/-- The judgement of a write that asks for a Warm reset alone. -/
theorem judgeReset_of_warm {s : State} {d : Nat} : judgeReset d 1 s =
    if d ≠ devOwner s then partitionError .cht d s
    else if s.epoch.newest = 0 then configError .cht d s
    else askWarm s := by
  by_cases hd : d = devOwner s <;> simp [judgeReset, hd]

theorem askWarm_of_running {s : State} (hw : s.cht.warmAt = none) (hf : s.tim.flights = .running) :
    askWarm s = setCht { s.cht with warmAt := some (boundaryAfter s s.now) } s := by
  simp [askWarm, hw, hf]

theorem askWarm_of_stopped {s : State} (hw : s.cht.warmAt = none) (hf : s.tim.flights = .stopped) : askWarm s = beginWarm s := by
  simp [askWarm, hw, hf]

/-- Settles O20: a Cold reset is one assignment; a write of CHT_RESET is its judgement (R97). -/
theorem resets : Obligations.Resets := by
  refine ⟨fun s t hot hc => ?_, fun s t d w hc => ?_⟩
  · intro x cold
    refine ⟨?_, fun h hg => ?_, fun h => ?_, fun hm hg hw => ?_, fun h => acts_idle hc (if_pos ?_)⟩
    · exact acts_eq_next hc rfl rfl rfl
    · exact acts_eq_next hc (brownOut_of_powered (s := x) h hg) rfl rfl
    · exact acts_eq_same hc (brownOut_of_unpowered (s := x) h) rfl rfl
    · exact acts_eq_same hc (pwrGoodRise_of_enabled (s := x) hm hg hw) rfl rfl
    · rcases h with h | h
      · exact .inl (by rw [show x.pins.pwrMainEn = false from h]; rfl)
      · exact .inr h
  · intro x a askDoor
    refine ⟨fun hw => ?_, fun hw hne hown => ?_, fun hw hown hen => ?_, fun hshut => acts_idle hc (if_pos hshut),
      fun hshut => acts_eq_after hc (if_neg hshut)⟩
    · have heff : warmReset d x = _ := (chtReset_eq_judgeReset hw).trans judgeReset_of_warm
      refine ⟨fun hd => ?_, fun hd hn => ?_, fun hd hn hwarm hf => ?_, fun hd hn hwarm hf => ?_⟩
      · exact acts_eq_after hc (heff.trans (if_pos hd))
      · exact acts_eq_after hc (heff.trans ((if_neg (Classical.not_not.2 hd)).trans (if_pos hn)))
      · refine acts_eq_same hc (heff.trans ((if_neg (Classical.not_not.2 hd)).trans ((if_neg (Nat.ne_of_gt hn)).trans ?_))) rfl rfl
        exact askWarm_of_running hwarm hf
      · refine acts_eq_after hc (heff.trans ((if_neg (Classical.not_not.2 hd)).trans ((if_neg (Nat.ne_of_gt hn)).trans ?_)))
        exact askWarm_of_stopped hwarm hf
    · refine acts_eq_after hc ((chtReset_eq_judgeReset hw).trans ((judgeReset_of_door d).trans (if_pos ⟨?_, hown⟩)))
      exact fun h => hne h.symm
    · refine acts_eq_after hc ((chtReset_eq_judgeReset hw).trans ((judgeReset_of_door d).trans ((if_neg ?_).trans (if_neg ?_))))
      · rintro ⟨h1, h2⟩
        rcases hown with h | h
        · exact h1 h.symm
        · exact h2 h
      · rw [show doorEnabled x d = true from hen]
        decide

end Sys2Proof.Machine
end

section
/-! SUPPORT. The owner query, and the recovery registers of a stopped device. -/

namespace Sys2Proof.Machine

/-! ### Fields of one word -/

/-- A field keeps its value when another one of its word is replaced. -/
theorem bitsOf_putBits_of_apart {w : Word} {hi lo v hi' lo' : Nat} (hlh : lo ≤ hi) (h32 : hi < 32) (h : hi' < lo ∨ hi < lo') :
    bitsOf (putBits w hi lo v) hi' lo' = bitsOf w hi' lo' := by
  refine Nat.eq_of_testBit_eq fun j => ?_
  by_cases hj : j < hi' + 1 - lo'
  · rw [testBit_bitsOf hj, testBit_bitsOf hj, getLsbD_putBits_outside hlh h32 (by omega)]
  · rw [bitsOf, bitsOf, Nat.testBit_mod_two_pow, Nat.testBit_mod_two_pow, decide_eq_false hj, Bool.false_and, Bool.false_and]

theorem getF_setF_of_apart {s : State} {f g : Fld} {v : Nat} (h : swf resetWord s.regs = true) (ha : g.addr = f.addr)
    (hlh : f.lo ≤ f.hi) (h32 : f.hi < 32) (hap : g.hi < f.lo ∨ f.hi < g.lo) : getF (setF s f v) g = getF s g := by
  rw [getF, ha, rget_setF_self h, bitsOf_putBits_of_apart hlh h32 hap, getF, ha]

/-! ### Words above CHT_REC_CTRL -/

theorem rget_storeWord_of_lt {s : State} {a b : Nat} {v : Word} (h : a < b) : rget (storeWord a v s) b = rget s b := by
  unfold storeWord
  split
  · rfl
  · exact rget_rset_of_lt h

theorem storeWord_cht (a : Nat) (v : Word) (s : State) : (storeWord a v s).cht = s.cht := by
  unfold storeWord
  split <;> rfl

theorem storeWord_eq (a : Nat) (v : Word) (s : State) : ∃ regs, storeWord a v s = { s with regs := regs } := by
  unfold storeWord
  split
  · exact ⟨_, rfl⟩
  · exact ⟨_, rfl⟩

/-- The device after a command has been written to CHT_REC_CTRL. -/
def recWritten (v : Word) (s : State) : State := storeWord Reg.CHT_REC_CTRL_CMD.addr v s

theorem recWritten_eq (v : Word) (s : State) : ∃ regs, recWritten v s = { s with regs := regs } := storeWord_eq ..

theorem stores_recWritten (v : Word) (s : State) : Stores s (recWritten v s) := by
  obtain ⟨regs, h⟩ := recWritten_eq v s
  exact ⟨regs, s.doors, h⟩

theorem getF_addr_recWritten (v : Word) (s : State) : getF (recWritten v s) Reg.CHT_REC_ADDR_ADDR = getF s Reg.CHT_REC_ADDR_ADDR := by
  rw [getF, recWritten, rget_storeWord_of_lt (by decide), getF]

theorem recoveryBuf_recWritten (v : Word) (n : Nat) (s : State) :
    recoveryBuf (setF (recWritten v s) Reg.CHT_REC_CTRL_BUSY n) = recoveryBuf s := by
  unfold recoveryBuf
  congr 1
  funext i
  have hlt : Reg.CHT_REC_CTRL_CMD.addr < (Reg.CHT_REC_BUF_DATA i).addr := by
    show 0x400200 < 0x400300 + 4 * i
    omega
  rw [getF_setF_of_lt (f := Reg.CHT_REC_CTRL_BUSY) hlt, getF, recWritten, rget_storeWord_of_lt hlt, getF]

/-- A write of CHT_REC_CTRL that passes its check and sets GO. -/
theorem recoveryWrite_of_go {s : State} {d : Nat} {v : Word} (h : writeCheck s d Reg.CHT_REC_CTRL_CMD.addr v = none)
    (hgo : bitsOf v 3 3 = 1) : recoveryWrite d v s = goRecovery (bitsOf v 2 0) (recWritten v s) := by
  rw [recoveryWrite, busWrite_of_writeCheck h, if_pos hgo]
  rfl

/-- A command that is not refused begins to run. -/
theorem runRecovery_recWritten (cmd : Nat) (v : Word) (s : State) :
    runRecovery cmd (recWritten v s) = { setF (recWritten v s) Reg.CHT_REC_CTRL_BUSY 1 with
      cht := { s.cht with recRunning := cmd }
      out := { s.out with xspi := s.out.xspi ++ recoveryCommands cmd (getF s Reg.CHT_REC_ADDR_ADDR) (recoveryBuf s) } } := by
  have hbuf := recoveryBuf_recWritten v 1 s
  have hrun : runRecovery cmd (recWritten v s) = { setF (recWritten v s) Reg.CHT_REC_CTRL_BUSY 1 with
      cht := { (recWritten v s).cht with recRunning := cmd }
      out := { (recWritten v s).out with
        xspi := (recWritten v s).out.xspi ++ recoveryCommands cmd (getF (recWritten v s) Reg.CHT_REC_ADDR_ADDR)
          (recoveryBuf (setF (recWritten v s) Reg.CHT_REC_CTRL_BUSY 1)) } } := rfl
  rw [hrun, hbuf, getF_addr_recWritten]
  obtain ⟨regs, h⟩ := recWritten_eq v s
  rw [h]

section
variable {s : State} (hstop : s.cht.stopped = true) (hidle : s.cht.recRunning = 0)
include hstop hidle

/-- GO in the stopped state with no command running: the command's own checks decide. -/
theorem goRecovery_recWritten {cmd : Nat} (hcmd : cmd ≠ 0) (v : Word) : goRecovery cmd (recWritten v s) =
    if (cmd = 1 ∨ cmd = 2) ∧ getF s Reg.CHT_REC_ADDR_ADDR % 256 ≠ 0 then refuseRecovery (recWritten v s)
    else if cmd = 3 ∧ getF s Reg.CHT_REC_ADDR_ADDR % 65536 ≠ 0 then refuseRecovery (recWritten v s)
    else if cmd = 4 ∧ s.cht.keyHash.any (· != 0) then refuseRecovery (recWritten v s)
    else runRecovery cmd (recWritten v s) := by
  have hcht : (recWritten v s).cht = s.cht := storeWord_cht ..
  simp [goRecovery, hcht, hstop, hidle, hcmd, getF_addr_recWritten]
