/-! ## Reading a byte -/

@[simp] theorem touch_a (x : Word) : (touch x s).a = s.a := by unfold touch; split <;> rfl
@[simp] theorem touch_b (x : Word) : (touch x s).b = s.b := by unfold touch; split <;> rfl
@[simp] theorem touch_ix (x : Word) : (touch x s).ix = s.ix := by unfold touch; split <;> rfl
@[simp] theorem touch_iy (x : Word) : (touch x s).iy = s.iy := by unfold touch; split <;> rfl
@[simp] theorem touch_sp (x : Word) : (touch x s).sp = s.sp := by unfold touch; split <;> rfl
@[simp] theorem touch_pc (x : Word) : (touch x s).pc = s.pc := by unfold touch; split <;> rfl
@[simp] theorem touch_ccr (x : Word) : (touch x s).ccr = s.ccr := by unfold touch; split <;> rfl
@[simp] theorem touch_run (x : Word) : (touch x s).run = s.run := by unfold touch; split <;> rfl
@[simp] theorem touch_lastReset (x : Word) : (touch x s).lastReset = s.lastReset := by unfold touch; split <;> rfl
@[simp] theorem touch_mem (x : Word) : (touch x s).mem = s.mem := by unfold touch; split <;> rfl
@[simp] theorem touch_lines (x : Word) : (touch x s).lines = s.lines := by unfold touch; split <;> rfl
@[simp] theorem touch_script (x : Word) : (touch x s).script = s.script := by unfold touch; split <;> rfl
@[simp] theorem touch_lateClear (x : Word) : (touch x s).lateClear = s.lateClear := by unfold touch; split <;> rfl
@[simp] theorem touch_generation (x : Word) : (touch x s).generation = s.generation := by unfold touch; split <;> rfl
@[simp] theorem touch_cfg (x : Word) : (touch x s).cfg = s.cfg := by unfold touch; split <;> rfl

/-! ## Reading a word -/

@[simp] theorem touch16_a (x : Word) : (touch16 x s).a = s.a := by simp [touch16]
@[simp] theorem touch16_b (x : Word) : (touch16 x s).b = s.b := by simp [touch16]
@[simp] theorem touch16_ix (x : Word) : (touch16 x s).ix = s.ix := by simp [touch16]
@[simp] theorem touch16_iy (x : Word) : (touch16 x s).iy = s.iy := by simp [touch16]
@[simp] theorem touch16_sp (x : Word) : (touch16 x s).sp = s.sp := by simp [touch16]
@[simp] theorem touch16_pc (x : Word) : (touch16 x s).pc = s.pc := by simp [touch16]
@[simp] theorem touch16_ccr (x : Word) : (touch16 x s).ccr = s.ccr := by simp [touch16]
@[simp] theorem touch16_run (x : Word) : (touch16 x s).run = s.run := by simp [touch16]
@[simp] theorem touch16_lastReset (x : Word) : (touch16 x s).lastReset = s.lastReset := by simp [touch16]
@[simp] theorem touch16_mem (x : Word) : (touch16 x s).mem = s.mem := by simp [touch16]
@[simp] theorem touch16_lines (x : Word) : (touch16 x s).lines = s.lines := by simp [touch16]
@[simp] theorem touch16_script (x : Word) : (touch16 x s).script = s.script := by simp [touch16]
@[simp] theorem touch16_lateClear (x : Word) : (touch16 x s).lateClear = s.lateClear := by simp [touch16]
@[simp] theorem touch16_generation (x : Word) : (touch16 x s).generation = s.generation := by simp [touch16]
@[simp] theorem touch16_cfg (x : Word) : (touch16 x s).cfg = s.cfg := by simp [touch16]

/-! ## Reading several bytes -/

@[simp] theorem touchBytes_a (k : Nat) (x : Word) : (touchBytes k x s).a = s.a := by induction k generalizing x s with | zero => rfl | succ k ih => simp [touchBytes, ih]
@[simp] theorem touchBytes_b (k : Nat) (x : Word) : (touchBytes k x s).b = s.b := by induction k generalizing x s with | zero => rfl | succ k ih => simp [touchBytes, ih]
@[simp] theorem touchBytes_ix (k : Nat) (x : Word) : (touchBytes k x s).ix = s.ix := by induction k generalizing x s with | zero => rfl | succ k ih => simp [touchBytes, ih]
@[simp] theorem touchBytes_iy (k : Nat) (x : Word) : (touchBytes k x s).iy = s.iy := by induction k generalizing x s with | zero => rfl | succ k ih => simp [touchBytes, ih]
@[simp] theorem touchBytes_sp (k : Nat) (x : Word) : (touchBytes k x s).sp = s.sp := by induction k generalizing x s with | zero => rfl | succ k ih => simp [touchBytes, ih]
@[simp] theorem touchBytes_pc (k : Nat) (x : Word) : (touchBytes k x s).pc = s.pc := by induction k generalizing x s with | zero => rfl | succ k ih => simp [touchBytes, ih]
@[simp] theorem touchBytes_ccr (k : Nat) (x : Word) : (touchBytes k x s).ccr = s.ccr := by induction k generalizing x s with | zero => rfl | succ k ih => simp [touchBytes, ih]
@[simp] theorem touchBytes_run (k : Nat) (x : Word) : (touchBytes k x s).run = s.run := by induction k generalizing x s with | zero => rfl | succ k ih => simp [touchBytes, ih]
@[simp] theorem touchBytes_lastReset (k : Nat) (x : Word) : (touchBytes k x s).lastReset = s.lastReset := by induction k generalizing x s with | zero => rfl | succ k ih => simp [touchBytes, ih]
@[simp] theorem touchBytes_mem (k : Nat) (x : Word) : (touchBytes k x s).mem = s.mem := by induction k generalizing x s with | zero => rfl | succ k ih => simp [touchBytes, ih]
@[simp] theorem touchBytes_lines (k : Nat) (x : Word) : (touchBytes k x s).lines = s.lines := by induction k generalizing x s with | zero => rfl | succ k ih => simp [touchBytes, ih]
@[simp] theorem touchBytes_script (k : Nat) (x : Word) : (touchBytes k x s).script = s.script := by induction k generalizing x s with | zero => rfl | succ k ih => simp [touchBytes, ih]
@[simp] theorem touchBytes_lateClear (k : Nat) (x : Word) : (touchBytes k x s).lateClear = s.lateClear := by induction k generalizing x s with | zero => rfl | succ k ih => simp [touchBytes, ih]
@[simp] theorem touchBytes_generation (k : Nat) (x : Word) : (touchBytes k x s).generation = s.generation := by induction k generalizing x s with | zero => rfl | succ k ih => simp [touchBytes, ih]
@[simp] theorem touchBytes_cfg (k : Nat) (x : Word) : (touchBytes k x s).cfg = s.cfg := by induction k generalizing x s with | zero => rfl | succ k ih => simp [touchBytes, ih]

..........

Task objective:
Could you please retype the lines from the start of the data through the line with "judgement (R97). -/", both included, and nothing else?

Answer space:
/-- The judgement of a write that asks for a Warm reset alone. -/
theorem judgeReset_of_warm {s : State} {d : Nat} : judgeReset d 1 s =
    if d ≠ devOwner s then partitionError .cht d s
    else if s.epoch.newest = 0 then configError .cht d s
    else askWarm s := by
  by_cases hd : d = devOwner s <;> simp [judgeReset, hd]

theorem askWarm_of_running {s : State} (hw : s.cht.warmAt = none) (hf : s.tim.flights = .running) :
    askWarm s = setCht { s.cht with warmAt := some (boundaryAfter s s.now) } s := by
  simp [askWarm, hw, hf]

theorem askWarm_of_stopped {s : State} (hw : s.cht.warmAt = none) (hf : s.tim.flights = .stopped) : askWarm s = beginWarm s := by
  simp [askWarm, hw, hf]

/-- Settles O20: a Cold reset is one assignment; a write of CHT_RESET is its judgement (R97). -/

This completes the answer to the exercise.